Apprehended for criticizing the president
On Friday, a Mexican student was apprehended by the President of Mexico’s security guards, after he had called the head of state a hypocrite.
På norskOn the second of October, Mexico celebrated the 40th anniversary of the 1968 student riots. The next day, after an awards ceremony at the presidential palace, Mexican student Andrés Leonardo Gómez Emilsson announced that he thought that Felipe Calderón Hinojosas was a hypocrite.
- We were held against our will for an hour and a half without being told what we were doing there. We were forced to write down everything about our lives, our family, and other personal information. They also took pictures of us, Gómez Emilsson says.

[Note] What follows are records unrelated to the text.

-- ==== Sys2Proof/Certificates/Slice0/Obligations.lean ====
section
/-! DEFINITION. The statements about the machine, one rule of the spec (or one design decision of the model,
named by its log entry) each. OBLIGATIONS.json says which. -/

section
open Sys2Proof Sys2Proof.Machine

/-! ## Reset (R46, R210, R211) -/

/-- R46, R211: what the RESET input leaves, from any state; and that the state after reset is that of a unit with
no call made. -/
def Obligations.ResetClearsUnit : Prop :=
  (∀ s : State, ∃ t : State,
    exec .reset s = .next t ∧ t.status = .idle ∧ t.errHdr = none ∧ t.df.ethValid = false ∧
      t.df.ipValid = false ∧ t.df.tag = .none ∧ t.df.diag = false ∧ t.df.sampleLen = 0 ∧
      t.nLines = 0 ∧ t.lines = [] ∧ t.cur = 0 ∧ ipPrec t.df = 0 ∧ t.df.sample = [] ∧ t.df = Record.empty ∧
      t.frame = s.frame ∧ t.len = s.len) ∧
  exec .reset State.reset = .next State.reset

/-! ## The length check and TruncatedInput (R110, R193) -/

/-- R110: it raises exactly when fewer than n bytes remain, and otherwise changes nothing. -/
def Obligations.RequireChecksRemainingLength : Prop := ∀ (n : Nat) (h : Hdr) (s : State),
  exec (.require n h) s = .next (if s.cur + n > s.len then raiseTruncated h s else s)

/-- R193: what taking TruncatedInput does to the state, and that RUN's RENDER part then emits nothing. -/
def Obligations.TruncatedInputEntryDiscardsRecord : Prop :=
  (∀ (n : Nat) (h : Hdr) (s : State), s.len < s.cur + n → ∃ t : State,
    exec (.require n h) s = .next t ∧ t.status = .truncated ∧ t.errHdr = some h ∧
      t.df.ethValid = false ∧ t.df.ipValid = false ∧ t.df.tag = .none ∧ t.df.diag = false ∧
      t.df.sampleLen = 0 ∧ t.lines = [] ∧ t.nLines = 0 ∧ t.df = Record.empty ∧ t.cur = s.cur ∧
      t.pending = .idle ∧ t.frame = s.frame ∧ t.len = s.len ∧ t.ret = s.ret) ∧
  (∀ s t : State, exec .decode s = .next t → t.status = .truncated → exec .run s = .next t)

/-! ## The cursor reads (R111 to R114) -/

/-- R111. -/
def Obligations.Rd8ReturnsByteAtCursor : Prop := ∀ (h : Hdr) (s : State),
  exec (.rd8 h) s = .next (if s.len < s.cur + 1 then raiseTruncated h s
    else { s with cur := s.cur + 1, ret := .num (s.byteAt s.cur).toNat })

/-- R112, R113: the first byte is the most significant, and the result is unsigned. -/
def Obligations.Rd16AndRd32AreBigEndian : Prop := ∀ (h : Hdr) (s : State),
  exec (.rd16 h) s = .next (if s.len < s.cur + 2 then raiseTruncated h s
    else { s with
      cur := s.cur + 2
      ret := .num ((s.byteAt s.cur).toNat * 256 + (s.byteAt (s.cur + 1)).toNat) }) ∧
  exec (.rd32 h) s = .next (if s.len < s.cur + 4 then raiseTruncated h s
    else { s with
      cur := s.cur + 4
      ret := .num ((((s.byteAt s.cur).toNat * 256 + (s.byteAt (s.cur + 1)).toNat) * 256 +
        (s.byteAt (s.cur + 2)).toNat) * 256 + (s.byteAt (s.cur + 3)).toNat) })

/-- R114. -/
def Obligations.RdbReturnsBytesInFrameOrder : Prop := ∀ (n : Nat) (h : Hdr) (s : State),
  exec (.rdb n h) s = .next (if s.len < s.cur + n then raiseTruncated h s
    else { s with cur := s.cur + n, ret := .bytes ((List.range n).map fun i => s.byteAt (s.cur + i)) })

/-! ## The value operations (R115 to R122): each changes the returned value and nothing else -/

/-- R115, R12. -/
def Obligations.BeIsBigEndianSum : Prop := ∀ (b : List Byte) (s : State),
  exec (.be b) s = .next { s with ret := .num (bigEndianSum b) } ∧ bigEndianSum b < 256 ^ b.length

/-- R116: the bytes of v, the most significant first, and the inverse of BE. -/
def Obligations.BytesInvertsBe : Prop :=
  (∀ (b : List Byte) (s : State),
    exec (.bytes (bigEndianSum b) b.length) s = .next { s with ret := .bytes b }) ∧
  (∀ (v n : Nat) (s : State), v < 256 ^ n → ∃ b : List Byte,
    exec (.bytes v n) s = .next { s with ret := .bytes b } ∧ b.length = n ∧ bigEndianSum b = v ∧
      ∀ i < n, b[i]? = some (BitVec.ofNat 8 (v / 256 ^ (n - 1 - i))))

/-- R117. -/
def Obligations.U8NormalisesSignedByte : Prop := ∀ (v : Int) (s : State), -128 ≤ v → v ≤ 255 → ∃ n : Nat,
  exec (.u8 v) s = .next { s with ret := .num n } ∧ n < 256 ∧ (n : Int) = v % 256 ∧
    (n : Int) = if 0 ≤ v then v else v + 256

/-- R118, R119: bit i of the value, and the bits hi down to lo of it, moved to bit 0. -/
def Obligations.BitAndBitsExtractPositions : Prop :=
  (∀ (w v i : Nat) (s : State), i < w → v < 2 ^ w →
    exec (.bit w v i) s = .next { s with ret := .num (if v.testBit i then 1 else 0) }) ∧
  (∀ (w v hi lo : Nat) (s : State), hi < w → lo ≤ hi → v < 2 ^ w → ∃ r : Nat,
    exec (.bits w v hi lo) s = .next { s with ret := .num r } ∧ r = v / 2 ^ lo % 2 ^ (hi - lo + 1) ∧
      (∀ k ≤ hi - lo, r.testBit k = v.testBit (lo + k)) ∧ (∀ k > hi - lo, r.testBit k = false))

Gómez Emilsson is normally a student at the National Autonomous University of Mexico (UNAM), but is currently taking part in an exchange programme at the Red Cross Nordic United World College, located in Fjaler, Sogn og Fjordane. He was in his home country to receive the national youth award for academic achievement, and used this opportunity to stand up in the assembly and shout at the president.
- I said this because I believe that the president did an undemocratic thing when he was inaugurated as president without having a majority among the voters. I am convinced that this election was not honest, and in that case it is hypocritical to say that you are concerned with preserving democracy, Gómez Emilsson states.
- Human rights are under pressure
According to one of the leading Mexican newspapers, the critical La Jornada, another student called Marco Jiménez Santiago followed this by shouting out: «There is no freedom in this country!»
- I am not worried that anything will happen to me. That would be unwise of the president. I think that one should be able to criticize people that are in a position of power. Freedom of speech is important, Gomez Emilsson says.
Associate Professor of Journalism at Oslo University College, Roy Krøvel, has spent a large amount of time in Mexico, and is not surprised by this incident. He thinks that the universities must take responsibility for stopping these developments.
- Human rights are under pressure in Mexico. Academia should stand behind students who dare to speak up. Student organizations have to get better at establishing contact and collaborating with Mexican student organizations, and the ministry should see how valuable it could be to cooperate with Mexico, which has some of the best universities in Latin America, Krøvel says.
Not the worst culprit
Universitas has previously written about students and student politicians being persecuted and killed in Colombia. Leader of the Latin American Association at the University of Oslo, Alfredo Biamont, does not think that Mexico is one of the worst culprits when it comes to freedom of speech.
- All the same, one must condemn cases such as this one, he states.
The Embassy of Mexico does not agree that human rights are under pressure in Mexico, and emphasizes that the situation has improved considerably during the last 40 years.
- We do not believe that the government is hindering freedom of speech in Mexico. We have freedom of speech and a free press, says Alejandra Martinez Silva at the Embassy of Mexico.
Yet she admits that the political and economic situation in Mexico must be improved in order to guarantee a fairer and more democratic society.